Recorded data:
┌──
-- ==== Sys2Proof/Tests/Slice0.lean ====
section
/-! SUPPORT. Tests. Expected results are taken from spec/95_test_vectors.md and spec/30_encoding.md, not from the model; the witness
theorems show that the hypotheses of each obligation can be met, at the edges of their ranges. -/

namespace Sys2Proof.Tests

open Sys2Proof Sys2Proof.Machine

/-! WellFormed: what the checks refuse. -/

/-- Every operation is well-formed (R55), with any operand. -/
theorem test_wf_every_operation :
    (Instr.encAlpha 0x7FF8000000000000#64).wf = true ∧ (Instr.encBeta 0#64).wf = true ∧
    (Instr.encGamma 0xFFFFFFFFFFFFFFFF#64).wf = true ∧ (Instr.encDelta 0x8000000000000000#64).wf = true ∧
    (Instr.decAlpha ⟨0, 63, 7, 15⟩).wf = true ∧ (Instr.decBeta ⟨0, 31⟩).wf = true ∧
    (Instr.decGamma ⟨1, 0⟩).wf = true ∧ (Instr.decDelta ⟨16384, 0⟩).wf = true := by decide

/-- Part 4.1: the alpha operands "no encoder produces". -/
theorem test_canonical_refuses_alpha :
    AlphaCode.canonical ⟨0, 0, 0, 0⟩ = false ∧ AlphaCode.canonical ⟨0, 63, 7, 15⟩ = false ∧
    AlphaCode.canonical ⟨1, 0, 0, 0⟩ = false ∧ AlphaCode.canonical ⟨1, 0, 1, 0⟩ = false ∧
    AlphaCode.canonical ⟨32768, 1, 1, 0⟩ = false ∧ AlphaCode.canonical ⟨40000, 5, 3, 2⟩ = false ∧
    AlphaCode.canonical ⟨65535, 63, 7, 15⟩ = false ∧ AlphaCode.canonical ⟨65535, 0, 6, 1⟩ = false ∧
    AlphaCode.canonical ⟨65535, 0, 0, 7⟩ = false ∧ AlphaCode.canonical ⟨65535, 0, 7, 0⟩ = true := by decide

/-- Parts 4.2 and 4.3: the operands marked non-canonical. -/
theorem test_canonical_refuses_beta_gamma_delta :
    BetaCode.canonical ⟨0, 0⟩ = false ∧ BetaCode.canonical ⟨0, 31⟩ = false ∧ BetaCode.canonical ⟨65536, 0⟩ = false ∧
    GammaCode.canonical ⟨0, 31⟩ = false ∧ GammaCode.canonical ⟨1, 0⟩ = false ∧ GammaCode.canonical ⟨1, 31⟩ = true ∧
    DeltaCode.canonical ⟨0, 0⟩ = false ∧ DeltaCode.canonical ⟨1, 0⟩ = false ∧ DeltaCode.canonical ⟨16384, 0⟩ = false := by
  decide

/-- R57: a line naming a result that is not there, is later, or has another type makes a program ill-formed; P1 written with names is
well-formed. -/
theorem test_programWf :
    programWf [] [.decodeResult .alpha 0] = false ∧
    programWf [] [.request (encode (.encAlpha 0x3FE0000000000000#64)), .decodeResult .beta 0] = false ∧
    programWf [] [.request (encode (.encBeta 0x3FE0000000000000#64)), .encodeResult .beta 0] = false ∧
    programWf [] [.request (encode (.encGamma 0x3FE0000000000000#64)), .decodeResult .gamma 1] = false ∧
    programWf [] [.request (encode (.decDelta ⟨32767, 4⟩)), .decodeResult .delta 0] = false ∧
    programWf [] [.request (encode (.encAlpha 0x3FE0000000000000#64)), .decodeResult .alpha 0, .encodeResult .alpha 1] = true := by
  decide

/-! Decoding of words written out from R47, R48 and R50 to R52: `op` in three bits, then `opnd`. -/

/-- 0.5 to `ENC.ALPHA` (S3). -/
theorem test_decode_encAlpha : decode (0b000#3 ++ 0x3FE0000000000000#64) = .encAlpha 0x3FE0000000000000#64 := by
  decide +kernel

/-- -0.75 to `ENC.BETA` (P3). -/
theorem test_decode_encBeta : decode (0b001#3 ++ 0xBFE8000000000000#64) = .encBeta 0xBFE8000000000000#64 := by
  decide +kernel

/-- 2^-32 to `ENC.GAMMA` (P3). -/
theorem test_decode_encGamma : decode (0b010#3 ++ 0x3DF0000000000000#64) = .encGamma 0x3DF0000000000000#64 := by
  decide +kernel

/-- 0.1 to `ENC.DELTA` (P4). -/
theorem test_decode_encDelta : decode (0b011#3 ++ 0x3FB999999999999A#64) = .encDelta 0x3FB999999999999A#64 := by
  decide +kernel

/-- `a3 = 2`, `a2 = 3`, `a1 = 5`, `a0 = 40000`; and with the 35 bits above all ones (R53). -/
theorem test_decode_decAlpha :
    decode (0b100#3 ++ 0#35 ++ 0b0010#4 ++ 0b011#3 ++ 0b000101#6 ++ 0b1001110001000000#16) = .decAlpha ⟨40000, 5, 3, 2⟩ ∧
    decode 0x4FFFFFFFFE001FFFF#67 = .decAlpha ⟨65535, 1, 0, 0⟩ := by decide +kernel

/-- `b1 = 1`, `b0 = 131071`; and with the 42 bits above all ones (R53). -/
theorem test_decode_decBeta :
    decode (0b101#3 ++ 0#35 ++ 0#7 ++ 0b00001#5 ++ 0b11111111111111111#17) = .decBeta ⟨131071, 1⟩ ∧
    decode 0x5FFFFFFFFFFC3FFFF#67 = .decBeta ⟨131071, 1⟩ := by decide +kernel

/-- `g1 = 31`, `g0 = 65536`. -/
theorem test_decode_decGamma :
    decode (0b110#3 ++ 0#35 ++ 0#7 ++ 0b11111#5 ++ 0b10000000000000000#17) = .decGamma ⟨65536, 31⟩ := by decide +kernel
└──
What is needed: Please output every record exactly as it appears.

Response box:
-- ==== Sys2Proof/Tests/Slice0.lean ====
section
/-! SUPPORT. Tests. Expected results are taken from spec/95_test_vectors.md and spec/30_encoding.md, not from the model; the witness
theorems show that the hypotheses of each obligation can be met, at the edges of their ranges. -/

namespace Sys2Proof.Tests

open Sys2Proof Sys2Proof.Machine

/-! WellFormed: what the checks refuse. -/

/-- Every operation is well-formed (R55), with any operand. -/
theorem test_wf_every_operation :
    (Instr.encAlpha 0x7FF8000000000000#64).wf = true ∧ (Instr.encBeta 0#64).wf = true ∧
    (Instr.encGamma 0xFFFFFFFFFFFFFFFF#64).wf = true ∧ (Instr.encDelta 0x8000000000000000#64).wf = true ∧
    (Instr.decAlpha ⟨0, 63, 7, 15⟩).wf = true ∧ (Instr.decBeta ⟨0, 31⟩).wf = true ∧
    (Instr.decGamma ⟨1, 0⟩).wf = true ∧ (Instr.decDelta ⟨16384, 0⟩).wf = true := by decide

/-- Part 4.1: the alpha operands "no encoder produces". -/
theorem test_canonical_refuses_alpha :
    AlphaCode.canonical ⟨0, 0, 0, 0⟩ = false ∧ AlphaCode.canonical ⟨0, 63, 7, 15⟩ = false ∧
    AlphaCode.canonical ⟨1, 0, 0, 0⟩ = false ∧ AlphaCode.canonical ⟨1, 0, 1, 0⟩ = false ∧
    AlphaCode.canonical ⟨32768, 1, 1, 0⟩ = false ∧ AlphaCode.canonical ⟨40000, 5, 3, 2⟩ = false ∧
    AlphaCode.canonical ⟨65535, 63, 7, 15⟩ = false ∧ AlphaCode.canonical ⟨65535, 0, 6, 1⟩ = false ∧
    AlphaCode.canonical ⟨65535, 0, 0, 7⟩ = false ∧ AlphaCode.canonical ⟨65535, 0, 7, 0⟩ = true := by decide

/-- Parts 4.2 and 4.3: the operands marked non-canonical. -/
theorem test_canonical_refuses_beta_gamma_delta :
    BetaCode.canonical ⟨0, 0⟩ = false ∧ BetaCode.canonical ⟨0, 31⟩ = false ∧ BetaCode.canonical ⟨65536, 0⟩ = false ∧
    GammaCode.canonical ⟨0, 31⟩ = false ∧ GammaCode.canonical ⟨1, 0⟩ = false ∧ GammaCode.canonical ⟨1, 31⟩ = true ∧
    DeltaCode.canonical ⟨0, 0⟩ = false ∧ DeltaCode.canonical ⟨1, 0⟩ = false ∧ DeltaCode.canonical ⟨16384, 0⟩ = false := by
  decide

/-- R57: a line naming a result that is not there, is later, or has another type makes a program ill-formed; P1 written with names is
well-formed. -/
theorem test_programWf :
    programWf [] [.decodeResult .alpha 0] = false ∧
    programWf [] [.request (encode (.encAlpha 0x3FE0000000000000#64)), .decodeResult .beta 0] = false ∧
    programWf [] [.request (encode (.encBeta 0x3FE0000000000000#64)), .encodeResult .beta 0] = false ∧
    programWf [] [.request (encode (.encGamma 0x3FE0000000000000#64)), .decodeResult .gamma 1] = false ∧
    programWf [] [.request (encode (.decDelta ⟨32767, 4⟩)), .decodeResult .delta 0] = false ∧
    programWf [] [.request (encode (.encAlpha 0x3FE0000000000000#64)), .decodeResult .alpha 0, .encodeResult .alpha 1] = true := by
  decide

/-! Decoding of words written out from R47, R48 and R50 to R52: `op` in three bits, then `opnd`. -/

/-- 0.5 to `ENC.ALPHA` (S3). -/
theorem test_decode_encAlpha : decode (0b000#3 ++ 0x3FE0000000000000#64) = .encAlpha 0x3FE0000000000000#64 := by
  decide +kernel

/-- -0.75 to `ENC.BETA` (P3). -/
theorem test_decode_encBeta : decode (0b001#3 ++ 0xBFE8000000000000#64) = .encBeta 0xBFE8000000000000#64 := by
  decide +kernel

/-- 2^-32 to `ENC.GAMMA` (P3). -/
theorem test_decode_encGamma : decode (0b010#3 ++ 0x3DF0000000000000#64) = .encGamma 0x3DF0000000000000#64 := by
  decide +kernel

/-- 0.1 to `ENC.DELTA` (P4). -/
theorem test_decode_encDelta : decode (0b011#3 ++ 0x3FB999999999999A#64) = .encDelta 0x3FB999999999999A#64 := by
  decide +kernel

/-- `a3 = 2`, `a2 = 3`, `a1 = 5`, `a0 = 40000`; and with the 35 bits above all ones (R53). -/
theorem test_decode_decAlpha :
    decode (0b100#3 ++ 0#35 ++ 0b0010#4 ++ 0b011#3 ++ 0b000101#6 ++ 0b1001110001000000#16) = .decAlpha ⟨40000, 5, 3, 2⟩ ∧
    decode 0x4FFFFFFFFE001FFFF#67 = .decAlpha ⟨65535, 1, 0, 0⟩ := by decide +kernel

/-- `b1 = 1`, `b0 = 131071`; and with the 42 bits above all ones (R53). -/
theorem test_decode_decBeta :
    decode (0b101#3 ++ 0#35 ++ 0#7 ++ 0b00001#5 ++ 0b11111111111111111#17) = .decBeta ⟨131071, 1⟩ ∧
    decode 0x5FFFFFFFFFFC3FFFF#67 = .decBeta ⟨131071, 1⟩ := by decide +kernel

/-- `g1 = 31`, `g0 = 65536`. -/
theorem test_decode_decGamma :
    decode (0b110#3 ++ 0#35 ++ 0#7 ++ 0b11111#5 ++ 0b10000000000000000#17) = .decGamma ⟨65536, 31⟩ := by decide +kernel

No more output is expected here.